-- ==== Sys2Proof/Laws/PerInstr.lean ====
section
/-! SUPPORT. What holds of every instruction as syntax, one lemma per constructor. Family `EncodingFits`: the command
word of a well-formed instruction carries its opcode and no bit outside the opcode's `USED_MASK` (30_encoding.md rules
R101, R104). -/

namespace Sys2Proof.Laws

theorem or_and (x y m : Word) : (x ||| y) &&& m = (x &&& m) ||| (y &&& m) := BitVec.and_or_distrib_right

theorem or_low (x y : Word) : (x ||| y).extractLsb' 0 8 = x.extractLsb' 0 8 ||| y.extractLsb' 0 8 :=
  BitVec.extractLsb'_or

/-- A 4-bit field placed at bit 8 lies in bits 11:8. -/
theorem placed_ctx {c : Nat} (h : fits4 c = true) :
    placed c 8 &&& ~~~0x00000F00#32 = 0 ∧ (placed c 8).extractLsb' 0 8 = 0 := by
  simp only [fits4, decide_eq_true_eq] at h
  interval_cases c <;> decide

/-- A 4-bit field placed at bit 12 lies in bits 15:12. -/
theorem placed_ctx2 {c : Nat} (h : fits4 c = true) :
    placed c 12 &&& ~~~0x0000F000#32 = 0 ∧ (placed c 12).extractLsb' 0 8 = 0 := by
  simp only [fits4, decide_eq_true_eq] at h
  interval_cases c <;> decide

/-- A 4-bit field placed at bit 24 lies in bits 27:24. -/
theorem placed_hash {c : Nat} (h : fits4 c = true) :
    placed c 24 &&& ~~~0x0F000000#32 = 0 ∧ (placed c 24).extractLsb' 0 8 = 0 := by
  simp only [fits4, decide_eq_true_eq] at h
  interval_cases c <;> decide

/-- What lies inside a smaller mask lies inside a larger one. -/
theorem inside_mono {x m m' : Word} (h : x &&& ~~~m = 0) (hm : ~~~m &&& ~~~m' = ~~~m') : x &&& ~~~m' = 0 := by
  rw [← hm, ← BitVec.and_assoc, h]
  exact BitVec.zero_and

end Sys2Proof.Laws

namespace Sys2Proof.Laws.EncodingFits

def Statement (i : Instr) : Prop :=
  WellFormed i = true →
    encode i &&& ~~~usedMask (opcodeOfInstr i) = 0 ∧ (encode i).extractLsb' 0 8 = (opcodeOfInstr i).code

theorem nop : Statement .nop := fun _ => by decide

theorem modeInit (c : Nat) (a : AlgField) (m : Mode) (d : Dir) (v : Bool) : Statement (.modeInit c a m d v) := by
  intro h
  obtain ⟨h1, h2⟩ := placed_ctx h
  have h3 := inside_mono (m' := usedMask .modeInit) h1 (by decide)
  simp only [encode, opcodeOfInstr, or_and, or_low, h2, h3]
  constructor <;> cases a <;> cases m <;> cases d <;> cases v <;> decide

/-- The shape of the commands that name one slot and nothing else. -/
theorem ctxOnly {c : Nat} (h : fits4 c = true) (o : Opcode) (hm : ~~~0x00000F00#32 &&& ~~~usedMask o = ~~~usedMask o)
    (ho : opcodeWord o &&& ~~~usedMask o = 0) (hl : (opcodeWord o).extractLsb' 0 8 = o.code) :
    (opcodeWord o ||| placed c 8) &&& ~~~usedMask o = 0 ∧
      (opcodeWord o ||| placed c 8).extractLsb' 0 8 = o.code := by
  obtain ⟨h1, h2⟩ := placed_ctx h
  rw [or_and, or_low, h2, inside_mono h1 hm, ho, hl]
  exact ⟨BitVec.or_zero, BitVec.or_zero⟩

theorem modeUpdate (c : Nat) : Statement (.modeUpdate c) :=
  fun h => ctxOnly h .modeUpdate (by decide) (by decide) (by decide)

theorem modeFinal (c : Nat) : Statement (.modeFinal c) :=
  fun h => ctxOnly h .modeFinal (by decide) (by decide) (by decide)

theorem hmacInit (c h : Nat) : Statement (.hmacInit c h) := by
  intro hw
  obtain ⟨hc, hh⟩ := Bool.and_eq_true_iff.1 hw
  obtain ⟨h1, h2⟩ := placed_hash hh
  obtain ⟨h3, h4⟩ := ctxOnly hc .hmacInit (by decide) (by decide) (by decide)
  have h5 := inside_mono (m' := usedMask .hmacInit) h1 (by decide)
  simp only [encode, opcodeOfInstr, or_and, or_low] at h3 h4 ⊢
  rw [h3, h4, h2, h5]
  exact ⟨BitVec.or_zero, BitVec.or_zero⟩

theorem hmacUpdate (c : Nat) : Statement (.hmacUpdate c) :=
  fun h => ctxOnly h .hmacUpdate (by decide) (by decide) (by decide)

theorem hmacFinal (c : Nat) : Statement (.hmacFinal c) :=
  fun h => ctxOnly h .hmacFinal (by decide) (by decide) (by decide)

theorem hmacCopy (c c2 : Nat) : Statement (.hmacCopy c c2) := by
  intro hw
  obtain ⟨hc, hh⟩ := Bool.and_eq_true_iff.1 hw
  obtain ⟨h1, h2⟩ := placed_ctx2 hh
  obtain ⟨h3, h4⟩ := ctxOnly hc .hmacCopy (by decide) (by decide) (by decide)
  have h5 := inside_mono (m' := usedMask .hmacCopy) h1 (by decide)
  simp only [encode, opcodeOfInstr, or_and, or_low] at h3 h4 ⊢
  rw [h3, h4, h2, h5]
  exact ⟨BitVec.or_zero, BitVec.or_zero⟩

theorem ctxRelease (c : Nat) : Statement (.ctxRelease c) :=
  fun h => ctxOnly h .ctxRelease (by decide) (by decide) (by decide)

end Sys2Proof.Laws.EncodingFits
end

========================================================================

## EXERCISE
Collect the complete line wherever the string "opcodeOfInstr" appears in the records.

## RESULT OF THIS EXERCISE
    encode i &&& ~~~usedMask (opcodeOfInstr i) = 0 ∧ (encode i).extractLsb' 0 8 = (opcodeOfInstr i).code
  simp only [encode, opcodeOfInstr, or_and, or_low, h2, h3]
  simp only [encode, opcodeOfInstr, or_and, or_low] at h3 h4 ⊢
  simp only [encode, opcodeOfInstr, or_and, or_low] at h3 h4 ⊢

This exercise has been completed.